These gnocchi are so light and fluffy and the tangy tomato broth is the perfect accompaniment. Great served as an appetizer or main course with some freshly grated parmesan and fresh basil.
Yield: 2 1/2 – 3 cups broth and 85-100 gnocchi
2 tablespoons of olive oil
1 medium carrot, chopped
1 medium celery stock, chopped
1 medium yellow onion, chopped
2 peeled garlic cloves, smashed
1/2 cup while wine
One 28 ounce(795 grams) can diced tomatoes with juices
Small handful of fresh basil leaves, plus more for garnish
2 cups of chicken or vegetable stock
Salt and freshly ground black pepper to taste
2 pounds(4) of Russet potatoes
1 large egg, lightly beaten
1 teaspoon sea salt
1 1/4 to 1 1/2 cups flour, plus more for dusting surface
1. Bake the potatoes. Preheat your oven to 400 degrees F. Bake potatoes for 45 minutes to 1 hour, depending on size, until a fork or knife can easily pierce through them. Meanwhile prepare tomato broth.
2. Make the tomato broth. Heat oil in heavy pot to medium high heat. Add carrot, celery and onion and cook for 5 minutes, reduce the heat to medium if they begin to brown. Add the garlic, cook for one minute more. Add wine, use it to scrape up any brown bits on the bottom of the pan. Cook wine until reduced by half, for about 4 minutes.
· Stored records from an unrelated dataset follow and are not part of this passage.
-- ==== Sys2Proof/Machine/Integer.lean ====
section
/-! DEFINITION. The integer instructions, immediate forms and predicate logic (R133 to R144). -/

namespace Sys2Proof.Machine

/-! ## Shifts without masking of the amount (R135, R139) -/

def shlBy {w : Nat} (x : BitVec w) (n : Nat) : BitVec w := if w ≤ n then 0 else x <<< n
def shrBy {w : Nat} (x : BitVec w) (n : Nat) : BitVec w := if w ≤ n then 0 else x >>> n
def sarBy {w : Nat} (x : BitVec w) (n : Nat) : BitVec w := x.sshiftRight (if w ≤ n then w else n)
/-- A rotation by 0 to 31 (R143). -/
def rolBy (x : Word) (n : Nat) : Word := if n = 0 then x else shlBy x n ||| shrBy x (32 - n)

/-! ## Bit operations (R137, R138) -/

def clz32 (x : Word) : Word := if x = 0 then 32 else BitVec.ofNat 32 (31 - x.toNat.log2)
def popc32 (x : Word) : Word := BitVec.ofNat 32 ((List.range 32).filter fun k => x.getLsbD k).length
def brev32 (x : Word) : Word :=
  (List.range 32).foldl (fun r k => (r <<< 1) ||| (if x.getLsbD k then 1 else 0)) 0
/-- The low n bits of a value, extended with bit n - 1 or with zeros; n is 1 to 32. -/
def extBits (x : Word) (n : Nat) (signed : Bool) : Word :=
  if signed then (x <<< (32 - n)).sshiftRight (32 - n) else (x <<< (32 - n)) >>> (32 - n)
/-- Position of a bit field (R138). -/
def bfPos (y : Word) : Nat := y.toNat % 32
/-- Length of a bit field, clipped at bit 31. -/
def bfLen (y : Word) : Nat := min (y.toNat / 256 % 64) (32 - bfPos y)
def bitExtract (x y : Word) (signed : Bool) : Word :=
  if bfLen y = 0 then 0 else extBits (x >>> bfPos y) (bfLen y) signed
def bitInsert (z x y : Word) : Word :=
  if bfLen y = 0 then z
  else
    let mask : Word := BitVec.ofNat 32 (2 ^ bfLen y - 1) <<< bfPos y
    (z &&& ~~~mask) ||| ((x <<< bfPos y) &&& mask)

/-- The high word of an exact product. -/
def mulhiS (x y : Word) : Word := BitVec.ofInt 32 (x.toInt * y.toInt / 2 ^ 32)
def mulhiU (x y : Word) : Word := BitVec.ofNat 32 (x.toNat * y.toNat / 2 ^ 32)

/-- cmp(cond, x, y) (R141). -/
def condHolds {w : Nat} (c : Cond) (x y : BitVec w) : Bool :=
  match c with
  | .eq => x == y
  | .ne => x != y
  | .lt => x.slt y
  | .le => x.sle y
  | .gt => y.slt x
  | .ge => y.sle x
  | .ltu => x.ult y
  | .leu => x.ule y
  | .gtu => y.ult x
  | .geu => y.ule x

/-! ## Two-operand operations (R135) -/

def execAdd (d a b : BitVec 7) (s : State) : Result := .next (s.mapG d fun t => t.g a + t.g b)
def execSub (d a b : BitVec 7) (s : State) : Result := .next (s.mapG d fun t => t.g a - t.g b)
def execAnd (d a b : BitVec 7) (s : State) : Result := .next (s.mapG d fun t => t.g a &&& t.g b)
def execOr (d a b : BitVec 7) (s : State) : Result := .next (s.mapG d fun t => t.g a ||| t.g b)
def execXor (d a b : BitVec 7) (s : State) : Result := .next (s.mapG d fun t => t.g a ^^^ t.g b)
def execAndn (d a b : BitVec 7) (s : State) : Result := .next (s.mapG d fun t => t.g a &&& ~~~t.g b)
def execShl (d a b : BitVec 7) (s : State) : Result := .next (s.mapG d fun t => shlBy (t.g a) (t.g b).toNat)
def execShr (d a b : BitVec 7) (s : State) : Result := .next (s.mapG d fun t => shrBy (t.g a) (t.g b).toNat)
def execSar (d a b : BitVec 7) (s : State) : Result := .next (s.mapG d fun t => sarBy (t.g a) (t.g b).toNat)
def execMinS (d a b : BitVec 7) (s : State) : Result :=
  .next (s.mapG d fun t => if (t.g a).sle (t.g b) then t.g a else t.g b)
def execMinU (d a b : BitVec 7) (s : State) : Result :=
  .next (s.mapG d fun t => if (t.g a).ule (t.g b) then t.g a else t.g b)
def execMaxS (d a b : BitVec 7) (s : State) : Result :=
  .next (s.mapG d fun t => if (t.g b).sle (t.g a) then t.g a else t.g b)
def execMaxU (d a b : BitVec 7) (s : State) : Result :=
  .next (s.mapG d fun t => if (t.g b).ule (t.g a) then t.g a else t.g b)
def execMul (d a b : BitVec 7) (s : State) : Result := .next (s.mapG d fun t => t.g a * t.g b)
def execMulhiS (d a b : BitVec 7) (s : State) : Result := .next (s.mapG d fun t => mulhiS (t.g a) (t.g b))
def execMulhiU (d a b : BitVec 7) (s : State) : Result := .next (s.mapG d fun t => mulhiU (t.g a) (t.g b))

/-! ## Multiply-add, wide products, bit operations (R137, R138) -/

def execMad (d a b : BitVec 7) (s : State) : Result := .next (s.mapG d fun t => t.g a * t.g b + t.g d)
def execMulwS (d a b : BitVec 7) (s : State) : Result :=
  .next (s.mapGx d fun t => (t.g a).signExtend 64 * (t.g b).signExtend 64)
def execMulwU (d a b : BitVec 7) (s : State) : Result :=
  .next (s.mapGx d fun t => (t.g a).setWidth 64 * (t.g b).setWidth 64)
def execAbs (d a : BitVec 7) (s : State) : Result :=
  .next (s.mapG d fun t => if (t.g a).msb then -t.g a else t.g a)
def execClz (d a : BitVec 7) (s : State) : Result := .next (s.mapG d fun t => clz32 (t.g a))
def execPopc (d a : BitVec 7) (s : State) : Result := .next (s.mapG d fun t => popc32 (t.g a))
def execBrev (d a : BitVec 7) (s : State) : Result := .next (s.mapG d fun t => brev32 (t.g a))
def execBfeS (d a b : BitVec 7) (s : State) : Result := .next (s.mapG d fun t => bitExtract (t.g a) (t.g b) true)
def execBfeU (d a b : BitVec 7) (s : State) : Result := .next (s.mapG d fun t => bitExtract (t.g a) (t.g b) false)
def execBfi (d a b : BitVec 7) (s : State) : Result := .next (s.mapG d fun t => bitInsert (t.g d) (t.g a) (t.g b))
def execMov (d a : BitVec 7) (s : State) : Result := .next (s.mapG d fun t => t.g a)
/-- The field holds n - 1 (R136). -/
def execExtS (d a : BitVec 7) (n : BitVec 5) (s : State) : Result :=
  .next (s.mapG d fun t => extBits (t.g a) (n.toNat + 1) true)
def execExtU (d a : BitVec 7) (n : BitVec 5) (s : State) : Result :=
  .next (s.mapG d fun t => extBits (t.g a) (n.toNat + 1) false)

/-! ## Selection and comparison (R140, R141) -/

def execSel (d a b : BitVec 7) (inv : Bool) (p : BitVec 3) (s : State) : Result :=
  .next (s.mapG d fun t => if Bool.xor (t.p p) inv then t.g a else t.g b)
def execIset (c : Cond) (p : BitVec 3) (a b : BitVec 7) (s : State) : Result :=
  .next (s.mapP p fun t => condHolds c (t.g a) (t.g b))
def execIsetX (c : Cond) (p : BitVec 3) (a b : BitVec 7) (s : State) : Result :=
  .next (s.mapP p fun t => condHolds c (t.gx a) (t.gx b))
def execIseti (c : Cond) (p : BitVec 3) (a : BitVec 7) (imm : BitVec 11) (s : State) : Result :=
  .next (s.mapP p fun t => condHolds c (t.g a) (s.imm32 imm true))

/-! ## Immediate forms (R134, R142, R143) -/

def execAddi (d a : BitVec 7) (imm : BitVec 11) (s : State) : Result :=
  .next (s.mapG d fun t => t.g a + s.imm32 imm true)
def execAndi (d a : BitVec 7) (imm : BitVec 11) (s : State) : Result :=
  .next (s.mapG d fun t => t.g a &&& s.imm32 imm false)
def execOri (d a : BitVec 7) (imm : BitVec 11) (s : State) : Result :=
  .next (s.mapG d fun t => t.g a ||| s.imm32 imm false)
def execXori (d a : BitVec 7) (imm : BitVec 11) (s : State) : Result :=
  .next (s.mapG d fun t => t.g a ^^^ s.imm32 imm false)
def execShli (d a : BitVec 7) (n : BitVec 5) (s : State) : Result := .next (s.mapG d fun t => shlBy (t.g a) n.toNat)
def execShri (d a : BitVec 7) (n : BitVec 5) (s : State) : Result := .next (s.mapG d fun t => shrBy (t.g a) n.toNat)
def execSari (d a : BitVec 7) (n : BitVec 5) (s : State) : Result := .next (s.mapG d fun t => sarBy (t.g a) n.toNat)
def execRoli (d a : BitVec 7) (n : BitVec 5) (s : State) : Result := .next (s.mapG d fun t => rolBy (t.g a) n.toNat)
def execMuli (d a : BitVec 7) (imm : BitVec 11) (s : State) : Result :=
  .next (s.mapG d fun t => t.g a * s.imm32 imm true)
def execMovi (d : BitVec 7) (imm : BitVec 18) (s : State) : Result := .next (s.mapG d fun _ => s.imm32 imm true)

/-! ## 64-bit operations (R139, R142) -/

def execAddX (d a b : BitVec 7) (s : State) : Result := .next (s.mapGx d fun t => t.gx a + t.gx b)
def execSubX (d a b : BitVec 7) (s : State) : Result := .next (s.mapGx d fun t => t.gx a - t.gx b)
def execShlX (d a b : BitVec 7) (s : State) : Result := .next (s.mapGx d fun t => shlBy (t.gx a) (t.g b).toNat)
def execShrX (d a b : BitVec 7) (s : State) : Result := .next (s.mapGx d fun t => shrBy (t.gx a) (t.g b).toNat)
def execSarX (d a b : BitVec 7) (s : State) : Result := .next (s.mapGx d fun t => sarBy (t.gx a) (t.g b).toNat)
def execMovX (d a : BitVec 7) (s : State) : Result := .next (s.mapGx d fun t => t.gx a)
/-- The index is signed and scaled by 1, 2, 4, 8 or 16. -/
def execLea (d a b : BitVec 7) (k : BitVec 3) (s : State) : Result :=
  .next (s.mapGx d fun t => t.gx a + ((t.g b).signExtend 64 <<< k.toNat))
def execAddiX (d a : BitVec 7) (imm : BitVec 11) (s : State) : Result :=
  .next (s.mapGx d fun t => t.gx a + s.imm64 imm)

/-! ## Predicate logic (R144) -/

def execPand (d a b : BitVec 3) (s : State) : Result := .next (s.mapP d fun t => t.p a && t.p b)
def execPor (d a b : BitVec 3) (s : State) : Result := .next (s.mapP d fun t => t.p a || t.p b)
def execPxor (d a b : BitVec 3) (s : State) : Result := .next (s.mapP d fun t => Bool.xor (t.p a) (t.p b))
def execPandn (d a b : BitVec 3) (s : State) : Result := .next (s.mapP d fun t => t.p a && !t.p b)
def execPnot (d a : BitVec 3) (s : State) : Result := .next (s.mapP d fun t => !t.p a)
def execPmov (d a : BitVec 3) (s : State) : Result := .next (s.mapP d fun t => t.p a)
def execPget (d : BitVec 7) (s : State) : Result := .next (s.mapG d fun t => t.preds.setWidth 32)
/-- Writes the predicates that a mask names. -/
def Thread.setPreds (t : Thread) (v mask : BitVec 8) : Thread :=
  { t with
    preds := (t.preds &&& ~~~mask) ||| (v &&& mask)
    pendPreds := t.pendPreds.filter fun x => !mask.getLsbD x.1 || decide (8 ≤ x.1) }
def execPsetm (a b : BitVec 7) (s : State) : Result :=
  .next (s.onLanes fun _ _ t => .done (t.setPreds ((t.g a).setWidth 8) ((t.g b).setWidth 8)).next)

/-- NOP changes nothing but the program counter (R134). -/
def execNop (s : State) : Result := .next (s.onLanes fun _ _ t => .done t.next)

end Sys2Proof.Machine
end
Stir in the diced tomatoes and their juices, the stock and the basil. Simmer until the tomato broth thickens slightly, for about 30 minutes. Strain out vegetables in a fine mesh sieve and season with salt and pepper to taste. Set aside until needed, you should have 2 1/2 to 3 cups of broth.
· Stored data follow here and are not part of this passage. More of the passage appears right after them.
-- ==== Sys2Proof/Certificates/Slice0/Obligations.lean ====
section
/-! DEFINITION. The statements for the provers. Each says which rule of the spec it formalises; a clause that rests on a choice of
the model names the log entry. -/

open Sys2Proof Sys2Proof.Machine

/-! ## Integer instructions -/

/-- IALU and IALU2 (R133, R135, R137, R138): in every lane g(d) alone changes, to the value that R135 gives. -/
def Obligations.IntegerResults : Prop :=
  ∀ (s : State) (d a b : BitVec 7) (n : BitVec 5),
    Lanes (.add d a b) s (fun _ T => WritesReg d (T.g a + T.g b) T) ∧
    Lanes (.sub d a b) s (fun _ T => WritesReg d (T.g a - T.g b) T) ∧
    Lanes (.and d a b) s (fun _ T => WritesReg d (T.g a &&& T.g b) T) ∧
    Lanes (.or d a b) s (fun _ T => WritesReg d (T.g a ||| T.g b) T) ∧
    Lanes (.xor d a b) s (fun _ T => WritesReg d (T.g a ^^^ T.g b) T) ∧
    Lanes (.andn d a b) s (fun _ T => WritesReg d (T.g a &&& ~~~T.g b) T) ∧
    Lanes (.shl d a b) s (fun _ T => WritesReg d (BitVec.ofNat 32 ((T.g a).toNat * 2 ^ (T.g b).toNat)) T) ∧
    Lanes (.shr d a b) s (fun _ T => WritesReg d (BitVec.ofNat 32 ((T.g a).toNat / 2 ^ (T.g b).toNat)) T) ∧
    Lanes (.sar d a b) s (fun _ T => WritesReg d (BitVec.ofInt 32 ((T.g a).toInt / 2 ^ (T.g b).toNat)) T) ∧
    Lanes (.minS d a b) s (fun _ T => WritesReg d (BitVec.ofInt 32 (min (T.g a).toInt (T.g b).toInt)) T) ∧
    Lanes (.minU d a b) s (fun _ T => WritesReg d (BitVec.ofNat 32 (min (T.g a).toNat (T.g b).toNat)) T) ∧
    Lanes (.maxS d a b) s (fun _ T => WritesReg d (BitVec.ofInt 32 (max (T.g a).toInt (T.g b).toInt)) T) ∧
    Lanes (.maxU d a b) s (fun _ T => WritesReg d (BitVec.ofNat 32 (max (T.g a).toNat (T.g b).toNat)) T) ∧
    Lanes (.mul d a b) s (fun _ T => WritesReg d (T.g a * T.g b) T) ∧
    Lanes (.mulhiS d a b) s (fun _ T => WritesReg d (BitVec.ofInt 32 ((T.g a).toInt * (T.g b).toInt / 2 ^ 32)) T) ∧
    Lanes (.mulhiU d a b) s (fun _ T => WritesReg d (BitVec.ofNat 32 ((T.g a).toNat * (T.g b).toNat / 2 ^ 32)) T) ∧
    Lanes (.mad d a b) s (fun _ T => WritesReg d (T.g a * T.g b + T.g d) T) ∧
    Lanes (.mulwS d a b) s (fun _ T => WritesPair d (BitVec.ofInt 64 ((T.g a).toInt * (T.g b).toInt)) T) ∧
    Lanes (.mulwU d a b) s (fun _ T => WritesPair d (BitVec.ofNat 64 ((T.g a).toNat * (T.g b).toNat)) T) ∧
    Lanes (.abs d a) s (fun _ T => WritesReg d (BitVec.ofInt 32 (T.g a).toInt.natAbs) T) ∧
    Lanes (.clz d a) s (fun _ T => WritesReg d (T.g a).clz T) ∧
    Lanes (.popc d a) s (fun _ T => WritesReg d (BitVec.ofNat 32 ((List.range 32).countP fun k => (T.g a).getLsbD k)) T) ∧
    Lanes (.brev d a) s (fun _ T => WritesReg d (T.g a).reverse T) ∧
    Lanes (.bfeS d a b) s (fun _ T => WritesReg d ((((T.g a) >>> bfPos (T.g b)).setWidth (bfLen (T.g b))).signExtend 32) T) ∧
    Lanes (.bfeU d a b) s (fun _ T => WritesReg d ((((T.g a) >>> bfPos (T.g b)).setWidth (bfLen (T.g b))).setWidth 32) T) ∧
    Lanes (.bfi d a b) s (fun _ T T' => WritesReg d (T'.g d) T T' ∧ ∀ k, k < 32 → (T'.g d).getLsbD k =
      if bfPos (T.g b) ≤ k ∧ k < bfPos (T.g b) + bfLen (T.g b) then (T.g a).getLsbD (k - bfPos (T.g b)) else (T.g d).getLsbD k) ∧
    Lanes (.mov d a) s (fun _ T => WritesReg d (T.g a) T) ∧
    Lanes (.extS d a n) s (fun _ T => WritesReg d (((T.g a).setWidth (n.toNat + 1)).signExtend 32) T) ∧
    Lanes (.extU d a n) s (fun _ T => WritesReg d (((T.g a).setWidth (n.toNat + 1)).setWidth 32) T)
3. Let potatoes cool for 10 minutes, after baking, then cut in half and scoop out the potato and place in large bowl. Mash the potatoes so that most of the lumps are gone. It’s ok if there are a few lumps, they seem to disappear once the gnocchi is cooked. Let potatoes cool to lukewarm and add the egg and salt to combine. Add 1/2 cup of flour and mix to combine. Add another 1/2 cup of flour, mixing again. Add 1/4 cup of flour and see if this is enough so that the dough is not sticking to your hands too much. If still too sticky add the last 1/4 cup of flour and mix until the dough is a good consistency, soft and a little sticky, but able to hold it’s shape enough to be rolled into a rope. Knead the dough together briefly on the counter with a little flour, just for a minute.
4. Divide the dough into quarters. Roll each piece into a long rope, about 3/4 inch thick. Cut each rope into 3/4 inch pieces. Place cut gnocchi onto a parchment lined baking sheet. If you would like to freeze them for later use, do so on this tray, once they are frozen drop them into a freezer bag. This ensures you won’t have one enormous gnocchi mass when you are ready to cook them.
5. Place the gnocchi, a quarter batch at a time, into a pot of boiling, well salted water. Cook gnocchi until they float to the top, about 2 minutes, then drain. Frozen gnocchi will take 1 more minute. I kept a colander inside a large bowl next to the pot of boiling gnocchi to transfer the gnocchi directly into and drain.
6. Meanwhile, reheat broth to a simmer. Serve gnocchi and broth together, garnished with extra chopped fresh basil and/or a dollop of fresh ricotta or some fresh grated parmesan.